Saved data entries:
________

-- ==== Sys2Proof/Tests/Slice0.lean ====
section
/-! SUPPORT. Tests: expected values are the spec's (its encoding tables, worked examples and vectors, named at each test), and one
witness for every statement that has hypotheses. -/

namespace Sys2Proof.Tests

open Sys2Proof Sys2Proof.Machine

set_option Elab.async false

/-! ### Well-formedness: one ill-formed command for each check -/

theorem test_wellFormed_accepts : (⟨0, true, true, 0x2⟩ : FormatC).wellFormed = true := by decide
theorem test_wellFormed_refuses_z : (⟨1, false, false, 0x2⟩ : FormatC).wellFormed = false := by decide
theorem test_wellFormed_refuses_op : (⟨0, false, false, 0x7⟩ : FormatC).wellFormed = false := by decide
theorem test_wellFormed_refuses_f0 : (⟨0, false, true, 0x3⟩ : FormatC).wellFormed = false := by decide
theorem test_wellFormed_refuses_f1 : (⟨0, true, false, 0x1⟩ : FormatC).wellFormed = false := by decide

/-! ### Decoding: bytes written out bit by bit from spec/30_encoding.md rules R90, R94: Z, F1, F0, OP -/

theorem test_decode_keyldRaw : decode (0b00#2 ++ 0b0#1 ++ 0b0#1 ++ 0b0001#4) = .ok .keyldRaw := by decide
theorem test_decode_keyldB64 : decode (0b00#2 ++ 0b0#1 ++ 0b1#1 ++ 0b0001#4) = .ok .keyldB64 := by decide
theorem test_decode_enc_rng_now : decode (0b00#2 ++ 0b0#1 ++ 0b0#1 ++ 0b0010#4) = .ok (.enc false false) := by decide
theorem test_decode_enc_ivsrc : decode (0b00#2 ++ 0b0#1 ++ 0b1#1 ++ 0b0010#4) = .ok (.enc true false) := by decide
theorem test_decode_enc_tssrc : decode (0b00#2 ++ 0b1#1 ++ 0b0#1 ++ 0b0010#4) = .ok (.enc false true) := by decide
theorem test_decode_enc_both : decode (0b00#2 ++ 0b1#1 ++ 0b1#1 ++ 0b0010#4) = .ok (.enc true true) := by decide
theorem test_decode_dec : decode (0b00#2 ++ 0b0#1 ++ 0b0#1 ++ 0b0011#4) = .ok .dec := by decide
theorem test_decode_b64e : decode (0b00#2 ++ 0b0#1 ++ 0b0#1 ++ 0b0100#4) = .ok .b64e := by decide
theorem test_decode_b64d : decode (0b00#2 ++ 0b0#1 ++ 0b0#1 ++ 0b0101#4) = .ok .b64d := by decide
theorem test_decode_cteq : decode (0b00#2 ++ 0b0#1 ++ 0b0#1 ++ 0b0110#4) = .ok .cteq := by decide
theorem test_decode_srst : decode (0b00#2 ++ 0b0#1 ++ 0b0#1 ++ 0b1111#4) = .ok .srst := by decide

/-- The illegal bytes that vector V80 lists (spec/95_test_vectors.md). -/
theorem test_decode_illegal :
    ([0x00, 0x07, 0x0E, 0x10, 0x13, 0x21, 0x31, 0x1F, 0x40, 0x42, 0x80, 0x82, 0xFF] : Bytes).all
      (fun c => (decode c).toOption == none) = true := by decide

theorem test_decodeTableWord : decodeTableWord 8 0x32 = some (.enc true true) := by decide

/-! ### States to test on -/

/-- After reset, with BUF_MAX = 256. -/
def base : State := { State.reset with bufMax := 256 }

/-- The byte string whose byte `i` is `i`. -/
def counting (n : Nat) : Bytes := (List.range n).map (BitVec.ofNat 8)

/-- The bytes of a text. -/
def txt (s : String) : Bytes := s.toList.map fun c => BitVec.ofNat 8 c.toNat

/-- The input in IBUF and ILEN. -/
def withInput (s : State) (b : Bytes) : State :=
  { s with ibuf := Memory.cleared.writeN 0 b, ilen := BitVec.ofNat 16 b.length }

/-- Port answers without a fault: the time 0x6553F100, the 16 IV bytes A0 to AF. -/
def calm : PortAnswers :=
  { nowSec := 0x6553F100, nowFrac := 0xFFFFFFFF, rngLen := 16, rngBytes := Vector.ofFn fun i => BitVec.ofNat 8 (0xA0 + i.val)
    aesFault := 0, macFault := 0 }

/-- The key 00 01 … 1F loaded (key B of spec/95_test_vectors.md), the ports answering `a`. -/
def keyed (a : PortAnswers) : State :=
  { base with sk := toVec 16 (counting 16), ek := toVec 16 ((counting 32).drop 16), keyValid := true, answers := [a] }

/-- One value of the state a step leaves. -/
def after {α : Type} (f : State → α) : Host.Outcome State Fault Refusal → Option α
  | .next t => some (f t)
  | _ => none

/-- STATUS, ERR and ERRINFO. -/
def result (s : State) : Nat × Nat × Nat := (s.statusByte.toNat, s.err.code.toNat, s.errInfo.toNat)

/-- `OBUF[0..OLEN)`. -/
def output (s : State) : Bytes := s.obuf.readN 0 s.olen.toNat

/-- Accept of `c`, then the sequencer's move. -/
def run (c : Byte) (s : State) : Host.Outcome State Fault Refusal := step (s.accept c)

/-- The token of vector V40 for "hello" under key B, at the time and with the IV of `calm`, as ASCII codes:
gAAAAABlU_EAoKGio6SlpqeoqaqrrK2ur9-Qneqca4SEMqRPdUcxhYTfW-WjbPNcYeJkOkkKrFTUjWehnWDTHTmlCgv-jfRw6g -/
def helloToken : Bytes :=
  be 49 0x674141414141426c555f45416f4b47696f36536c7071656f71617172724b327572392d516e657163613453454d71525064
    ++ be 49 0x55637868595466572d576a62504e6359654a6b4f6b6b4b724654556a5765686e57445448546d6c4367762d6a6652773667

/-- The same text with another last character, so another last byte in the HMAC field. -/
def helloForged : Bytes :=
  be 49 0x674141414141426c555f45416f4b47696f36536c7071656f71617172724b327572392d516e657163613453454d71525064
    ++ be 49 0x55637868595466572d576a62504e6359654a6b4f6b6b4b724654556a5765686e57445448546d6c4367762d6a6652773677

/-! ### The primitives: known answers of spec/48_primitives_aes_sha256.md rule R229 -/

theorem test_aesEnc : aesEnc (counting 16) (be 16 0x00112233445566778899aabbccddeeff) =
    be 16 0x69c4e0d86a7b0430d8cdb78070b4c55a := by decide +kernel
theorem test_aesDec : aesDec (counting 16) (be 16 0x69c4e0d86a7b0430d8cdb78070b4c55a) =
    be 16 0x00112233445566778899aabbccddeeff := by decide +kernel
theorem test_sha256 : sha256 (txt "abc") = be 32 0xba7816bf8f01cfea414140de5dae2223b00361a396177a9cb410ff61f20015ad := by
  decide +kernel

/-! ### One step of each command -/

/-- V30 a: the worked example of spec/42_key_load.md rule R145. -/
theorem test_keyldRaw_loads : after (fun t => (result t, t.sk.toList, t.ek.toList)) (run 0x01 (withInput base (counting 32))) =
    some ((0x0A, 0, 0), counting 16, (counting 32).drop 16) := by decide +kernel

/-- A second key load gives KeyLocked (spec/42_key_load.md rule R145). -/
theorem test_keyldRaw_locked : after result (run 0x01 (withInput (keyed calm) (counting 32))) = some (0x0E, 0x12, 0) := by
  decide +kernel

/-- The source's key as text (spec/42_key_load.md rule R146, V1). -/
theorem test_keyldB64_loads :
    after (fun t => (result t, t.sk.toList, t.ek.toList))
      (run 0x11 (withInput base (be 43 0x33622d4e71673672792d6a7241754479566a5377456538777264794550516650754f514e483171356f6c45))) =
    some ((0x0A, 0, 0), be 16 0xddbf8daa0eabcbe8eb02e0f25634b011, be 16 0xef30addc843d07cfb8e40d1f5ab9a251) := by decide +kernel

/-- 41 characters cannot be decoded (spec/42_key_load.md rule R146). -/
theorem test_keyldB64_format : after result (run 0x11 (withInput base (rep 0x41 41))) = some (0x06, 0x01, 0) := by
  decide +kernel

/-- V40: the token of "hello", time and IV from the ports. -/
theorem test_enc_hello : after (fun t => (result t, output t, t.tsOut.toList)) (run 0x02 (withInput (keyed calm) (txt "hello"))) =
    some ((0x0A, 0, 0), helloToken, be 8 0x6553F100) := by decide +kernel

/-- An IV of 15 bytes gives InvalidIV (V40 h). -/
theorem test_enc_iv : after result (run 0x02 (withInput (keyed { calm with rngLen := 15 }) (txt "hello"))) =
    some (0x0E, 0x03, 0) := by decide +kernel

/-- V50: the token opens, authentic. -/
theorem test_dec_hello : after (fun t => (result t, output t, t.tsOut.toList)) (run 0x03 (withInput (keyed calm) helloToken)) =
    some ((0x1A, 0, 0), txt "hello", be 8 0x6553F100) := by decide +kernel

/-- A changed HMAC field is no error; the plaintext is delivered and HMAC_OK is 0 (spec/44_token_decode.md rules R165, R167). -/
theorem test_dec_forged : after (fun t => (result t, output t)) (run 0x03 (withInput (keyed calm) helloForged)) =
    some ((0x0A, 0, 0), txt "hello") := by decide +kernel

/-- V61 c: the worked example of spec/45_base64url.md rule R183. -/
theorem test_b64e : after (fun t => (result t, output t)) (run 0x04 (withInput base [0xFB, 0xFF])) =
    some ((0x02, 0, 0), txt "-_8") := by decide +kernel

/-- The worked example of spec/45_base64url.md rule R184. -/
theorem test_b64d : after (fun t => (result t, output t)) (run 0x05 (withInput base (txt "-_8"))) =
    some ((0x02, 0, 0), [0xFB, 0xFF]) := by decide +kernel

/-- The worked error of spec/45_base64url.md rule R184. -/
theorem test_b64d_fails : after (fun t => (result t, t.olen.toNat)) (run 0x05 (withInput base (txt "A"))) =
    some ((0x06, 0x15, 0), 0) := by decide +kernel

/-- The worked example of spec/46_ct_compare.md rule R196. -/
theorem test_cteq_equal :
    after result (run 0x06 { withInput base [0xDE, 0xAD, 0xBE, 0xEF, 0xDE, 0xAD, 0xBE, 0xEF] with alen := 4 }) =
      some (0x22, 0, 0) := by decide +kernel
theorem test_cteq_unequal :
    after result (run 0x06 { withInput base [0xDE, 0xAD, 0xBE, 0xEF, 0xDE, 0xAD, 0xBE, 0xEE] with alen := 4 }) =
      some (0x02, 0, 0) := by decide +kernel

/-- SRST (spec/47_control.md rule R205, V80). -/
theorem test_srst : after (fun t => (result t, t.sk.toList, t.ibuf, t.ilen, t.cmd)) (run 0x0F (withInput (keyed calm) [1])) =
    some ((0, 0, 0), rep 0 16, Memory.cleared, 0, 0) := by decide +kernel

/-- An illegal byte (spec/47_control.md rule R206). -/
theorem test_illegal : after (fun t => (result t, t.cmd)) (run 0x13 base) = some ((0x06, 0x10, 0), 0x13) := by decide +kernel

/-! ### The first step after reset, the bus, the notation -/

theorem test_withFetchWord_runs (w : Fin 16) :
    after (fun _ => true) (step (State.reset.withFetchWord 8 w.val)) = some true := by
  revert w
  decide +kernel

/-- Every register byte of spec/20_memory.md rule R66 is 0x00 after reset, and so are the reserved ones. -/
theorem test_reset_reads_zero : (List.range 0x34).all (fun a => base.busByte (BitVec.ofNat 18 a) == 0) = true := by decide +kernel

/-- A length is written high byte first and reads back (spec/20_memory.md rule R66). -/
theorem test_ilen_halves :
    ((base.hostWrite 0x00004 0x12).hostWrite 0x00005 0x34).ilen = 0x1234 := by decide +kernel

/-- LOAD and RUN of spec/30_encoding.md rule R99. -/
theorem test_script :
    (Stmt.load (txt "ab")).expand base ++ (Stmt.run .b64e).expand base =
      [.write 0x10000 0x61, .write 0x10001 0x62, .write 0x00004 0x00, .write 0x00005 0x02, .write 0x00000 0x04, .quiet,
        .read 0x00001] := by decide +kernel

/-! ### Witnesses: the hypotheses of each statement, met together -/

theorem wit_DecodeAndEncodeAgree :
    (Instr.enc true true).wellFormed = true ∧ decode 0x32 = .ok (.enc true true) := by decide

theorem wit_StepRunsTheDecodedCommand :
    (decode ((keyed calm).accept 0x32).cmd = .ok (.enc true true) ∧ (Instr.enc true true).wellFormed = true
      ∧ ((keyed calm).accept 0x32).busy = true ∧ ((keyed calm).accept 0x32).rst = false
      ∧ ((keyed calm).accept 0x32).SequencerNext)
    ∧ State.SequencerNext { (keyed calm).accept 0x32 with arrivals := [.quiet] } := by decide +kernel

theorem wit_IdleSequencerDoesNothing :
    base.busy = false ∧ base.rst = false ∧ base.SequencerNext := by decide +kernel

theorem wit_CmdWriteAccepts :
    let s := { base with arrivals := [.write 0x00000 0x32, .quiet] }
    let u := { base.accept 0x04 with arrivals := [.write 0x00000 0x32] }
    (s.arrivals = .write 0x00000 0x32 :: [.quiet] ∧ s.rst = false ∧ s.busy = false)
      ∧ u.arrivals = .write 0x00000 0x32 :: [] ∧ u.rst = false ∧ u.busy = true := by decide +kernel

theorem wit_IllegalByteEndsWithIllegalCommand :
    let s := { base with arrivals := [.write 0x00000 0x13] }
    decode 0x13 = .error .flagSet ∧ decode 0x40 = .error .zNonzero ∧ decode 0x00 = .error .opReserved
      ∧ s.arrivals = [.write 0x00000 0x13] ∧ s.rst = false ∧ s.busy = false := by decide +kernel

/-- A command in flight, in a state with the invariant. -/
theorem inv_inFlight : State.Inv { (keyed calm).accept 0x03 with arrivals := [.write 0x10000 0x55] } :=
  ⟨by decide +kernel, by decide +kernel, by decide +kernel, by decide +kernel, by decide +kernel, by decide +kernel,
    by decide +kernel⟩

________

» WORK ITEM:
When a line of the records has the word "hypotheses", pick it out and copy it.

» EXERCISE RESULT:
witness for every statement that has hypotheses. -/
/-! ### Witnesses: the hypotheses of each statement, met together -/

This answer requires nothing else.